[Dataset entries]
● ● ● ●

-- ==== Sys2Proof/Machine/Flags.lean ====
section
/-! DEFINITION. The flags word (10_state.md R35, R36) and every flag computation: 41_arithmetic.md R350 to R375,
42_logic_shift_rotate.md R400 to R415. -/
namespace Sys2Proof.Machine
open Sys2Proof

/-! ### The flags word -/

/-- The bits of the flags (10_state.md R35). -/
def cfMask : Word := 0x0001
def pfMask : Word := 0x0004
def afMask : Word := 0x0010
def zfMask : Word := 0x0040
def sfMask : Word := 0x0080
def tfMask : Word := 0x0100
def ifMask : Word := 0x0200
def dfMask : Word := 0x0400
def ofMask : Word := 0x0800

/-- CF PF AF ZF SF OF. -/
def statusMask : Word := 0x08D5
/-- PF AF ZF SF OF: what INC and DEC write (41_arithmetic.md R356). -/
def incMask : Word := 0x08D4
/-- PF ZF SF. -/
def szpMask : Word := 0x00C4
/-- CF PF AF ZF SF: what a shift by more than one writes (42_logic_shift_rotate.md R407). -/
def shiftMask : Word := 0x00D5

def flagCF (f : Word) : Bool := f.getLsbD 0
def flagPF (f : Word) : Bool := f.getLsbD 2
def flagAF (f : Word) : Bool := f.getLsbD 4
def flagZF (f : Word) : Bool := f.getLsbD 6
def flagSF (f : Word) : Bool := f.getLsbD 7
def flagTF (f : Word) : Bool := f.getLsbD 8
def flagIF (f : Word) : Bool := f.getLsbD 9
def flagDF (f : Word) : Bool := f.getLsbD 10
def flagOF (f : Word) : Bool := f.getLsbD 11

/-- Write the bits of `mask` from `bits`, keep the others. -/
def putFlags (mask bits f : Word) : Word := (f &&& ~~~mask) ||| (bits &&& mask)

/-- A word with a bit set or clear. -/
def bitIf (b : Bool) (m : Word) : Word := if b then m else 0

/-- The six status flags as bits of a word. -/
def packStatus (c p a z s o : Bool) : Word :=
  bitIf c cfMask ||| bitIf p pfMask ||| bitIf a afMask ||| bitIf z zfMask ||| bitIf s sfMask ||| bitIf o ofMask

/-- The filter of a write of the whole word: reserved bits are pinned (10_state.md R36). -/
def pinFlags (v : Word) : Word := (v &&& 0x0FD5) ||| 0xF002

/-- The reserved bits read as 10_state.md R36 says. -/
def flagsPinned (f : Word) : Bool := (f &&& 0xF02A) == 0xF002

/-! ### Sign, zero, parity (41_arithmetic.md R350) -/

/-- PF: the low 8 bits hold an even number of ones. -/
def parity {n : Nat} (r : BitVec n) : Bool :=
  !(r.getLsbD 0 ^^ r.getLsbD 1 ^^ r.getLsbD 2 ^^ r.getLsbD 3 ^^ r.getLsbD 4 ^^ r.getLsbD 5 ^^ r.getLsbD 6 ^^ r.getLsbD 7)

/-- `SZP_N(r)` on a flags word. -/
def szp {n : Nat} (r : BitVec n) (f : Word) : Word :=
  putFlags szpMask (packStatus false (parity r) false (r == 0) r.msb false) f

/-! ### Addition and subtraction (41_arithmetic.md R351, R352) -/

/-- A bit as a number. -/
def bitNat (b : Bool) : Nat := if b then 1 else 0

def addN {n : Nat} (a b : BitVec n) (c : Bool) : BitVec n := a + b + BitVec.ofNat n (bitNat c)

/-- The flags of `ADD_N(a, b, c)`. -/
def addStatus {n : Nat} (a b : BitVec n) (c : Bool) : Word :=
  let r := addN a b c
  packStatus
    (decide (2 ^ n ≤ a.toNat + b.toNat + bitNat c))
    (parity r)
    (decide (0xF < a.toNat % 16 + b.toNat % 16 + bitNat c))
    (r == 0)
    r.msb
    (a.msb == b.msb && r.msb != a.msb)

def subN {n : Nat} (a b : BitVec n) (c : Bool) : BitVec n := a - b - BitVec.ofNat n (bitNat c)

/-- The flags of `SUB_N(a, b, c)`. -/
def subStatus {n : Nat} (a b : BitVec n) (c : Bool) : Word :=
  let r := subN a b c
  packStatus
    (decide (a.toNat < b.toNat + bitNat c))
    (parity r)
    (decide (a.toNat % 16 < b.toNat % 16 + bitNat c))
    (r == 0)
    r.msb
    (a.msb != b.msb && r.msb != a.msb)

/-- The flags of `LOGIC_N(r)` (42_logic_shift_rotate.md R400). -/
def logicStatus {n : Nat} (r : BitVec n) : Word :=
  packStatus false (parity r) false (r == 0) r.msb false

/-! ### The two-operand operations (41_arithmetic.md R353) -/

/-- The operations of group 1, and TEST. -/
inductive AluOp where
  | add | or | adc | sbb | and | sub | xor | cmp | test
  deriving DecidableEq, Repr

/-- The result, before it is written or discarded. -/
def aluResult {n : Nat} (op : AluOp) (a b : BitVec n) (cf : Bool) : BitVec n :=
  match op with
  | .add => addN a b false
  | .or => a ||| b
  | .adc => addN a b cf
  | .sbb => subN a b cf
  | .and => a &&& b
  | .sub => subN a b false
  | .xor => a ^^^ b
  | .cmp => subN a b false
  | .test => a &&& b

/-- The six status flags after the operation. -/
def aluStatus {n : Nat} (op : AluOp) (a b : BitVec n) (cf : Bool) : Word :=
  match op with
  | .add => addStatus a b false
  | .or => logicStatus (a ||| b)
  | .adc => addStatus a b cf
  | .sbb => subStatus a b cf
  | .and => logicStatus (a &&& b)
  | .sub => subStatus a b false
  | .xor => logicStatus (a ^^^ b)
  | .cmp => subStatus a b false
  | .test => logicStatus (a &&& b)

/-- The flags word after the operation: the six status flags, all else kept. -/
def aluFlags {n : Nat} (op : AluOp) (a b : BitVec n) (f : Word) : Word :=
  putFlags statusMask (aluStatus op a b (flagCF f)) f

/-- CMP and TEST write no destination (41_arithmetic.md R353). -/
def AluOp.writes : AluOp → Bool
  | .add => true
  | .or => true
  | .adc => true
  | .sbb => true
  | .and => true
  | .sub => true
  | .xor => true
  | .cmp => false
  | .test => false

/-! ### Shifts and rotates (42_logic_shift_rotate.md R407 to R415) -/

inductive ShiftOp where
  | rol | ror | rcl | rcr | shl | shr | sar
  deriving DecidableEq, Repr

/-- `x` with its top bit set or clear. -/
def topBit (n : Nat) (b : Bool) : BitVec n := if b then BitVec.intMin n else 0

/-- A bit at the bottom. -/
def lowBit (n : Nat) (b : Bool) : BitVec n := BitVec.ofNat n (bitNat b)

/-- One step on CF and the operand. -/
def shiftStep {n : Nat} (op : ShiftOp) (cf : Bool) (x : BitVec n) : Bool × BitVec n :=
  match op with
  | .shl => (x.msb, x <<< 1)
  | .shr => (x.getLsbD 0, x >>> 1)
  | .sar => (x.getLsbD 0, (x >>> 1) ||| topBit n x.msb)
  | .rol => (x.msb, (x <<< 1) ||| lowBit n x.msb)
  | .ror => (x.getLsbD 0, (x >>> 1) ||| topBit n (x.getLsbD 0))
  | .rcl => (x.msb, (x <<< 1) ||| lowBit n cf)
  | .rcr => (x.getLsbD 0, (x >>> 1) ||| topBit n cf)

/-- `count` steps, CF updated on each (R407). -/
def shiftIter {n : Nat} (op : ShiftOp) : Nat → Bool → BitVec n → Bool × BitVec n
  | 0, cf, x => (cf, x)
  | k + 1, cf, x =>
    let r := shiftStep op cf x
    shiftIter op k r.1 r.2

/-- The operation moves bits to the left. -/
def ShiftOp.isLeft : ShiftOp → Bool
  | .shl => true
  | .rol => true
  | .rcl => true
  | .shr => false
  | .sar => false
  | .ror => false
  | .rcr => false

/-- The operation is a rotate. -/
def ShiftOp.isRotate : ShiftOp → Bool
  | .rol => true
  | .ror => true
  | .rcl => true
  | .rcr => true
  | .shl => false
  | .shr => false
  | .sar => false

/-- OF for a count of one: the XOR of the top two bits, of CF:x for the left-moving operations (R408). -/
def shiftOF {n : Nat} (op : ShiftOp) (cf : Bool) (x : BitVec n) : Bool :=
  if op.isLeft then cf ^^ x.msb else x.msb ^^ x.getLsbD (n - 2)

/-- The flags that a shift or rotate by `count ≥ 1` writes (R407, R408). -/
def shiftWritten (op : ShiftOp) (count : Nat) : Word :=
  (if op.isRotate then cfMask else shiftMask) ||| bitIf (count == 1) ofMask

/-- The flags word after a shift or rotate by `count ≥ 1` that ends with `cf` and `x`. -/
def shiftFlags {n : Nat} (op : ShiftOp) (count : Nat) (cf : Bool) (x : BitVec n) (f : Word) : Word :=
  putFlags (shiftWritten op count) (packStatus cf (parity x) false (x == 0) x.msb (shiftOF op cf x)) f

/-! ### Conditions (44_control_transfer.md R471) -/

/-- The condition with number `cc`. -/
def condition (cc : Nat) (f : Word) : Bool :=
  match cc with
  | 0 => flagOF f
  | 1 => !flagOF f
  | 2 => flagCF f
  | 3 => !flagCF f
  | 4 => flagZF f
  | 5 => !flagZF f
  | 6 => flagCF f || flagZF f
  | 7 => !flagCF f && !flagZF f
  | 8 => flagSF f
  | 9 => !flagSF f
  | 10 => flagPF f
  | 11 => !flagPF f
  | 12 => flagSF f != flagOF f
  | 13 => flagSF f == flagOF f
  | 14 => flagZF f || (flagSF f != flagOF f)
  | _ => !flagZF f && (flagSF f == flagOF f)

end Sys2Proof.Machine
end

● ● ● ●

- WHAT NEEDS TO BE DONE -
Wherever "isRotate" appears in a line of the entries, copy that line.

- REPLY -
def ShiftOp.isRotate : ShiftOp → Bool
  (if op.isRotate then cfMask else shiftMask) ||| bitIf (count == 1) ofMask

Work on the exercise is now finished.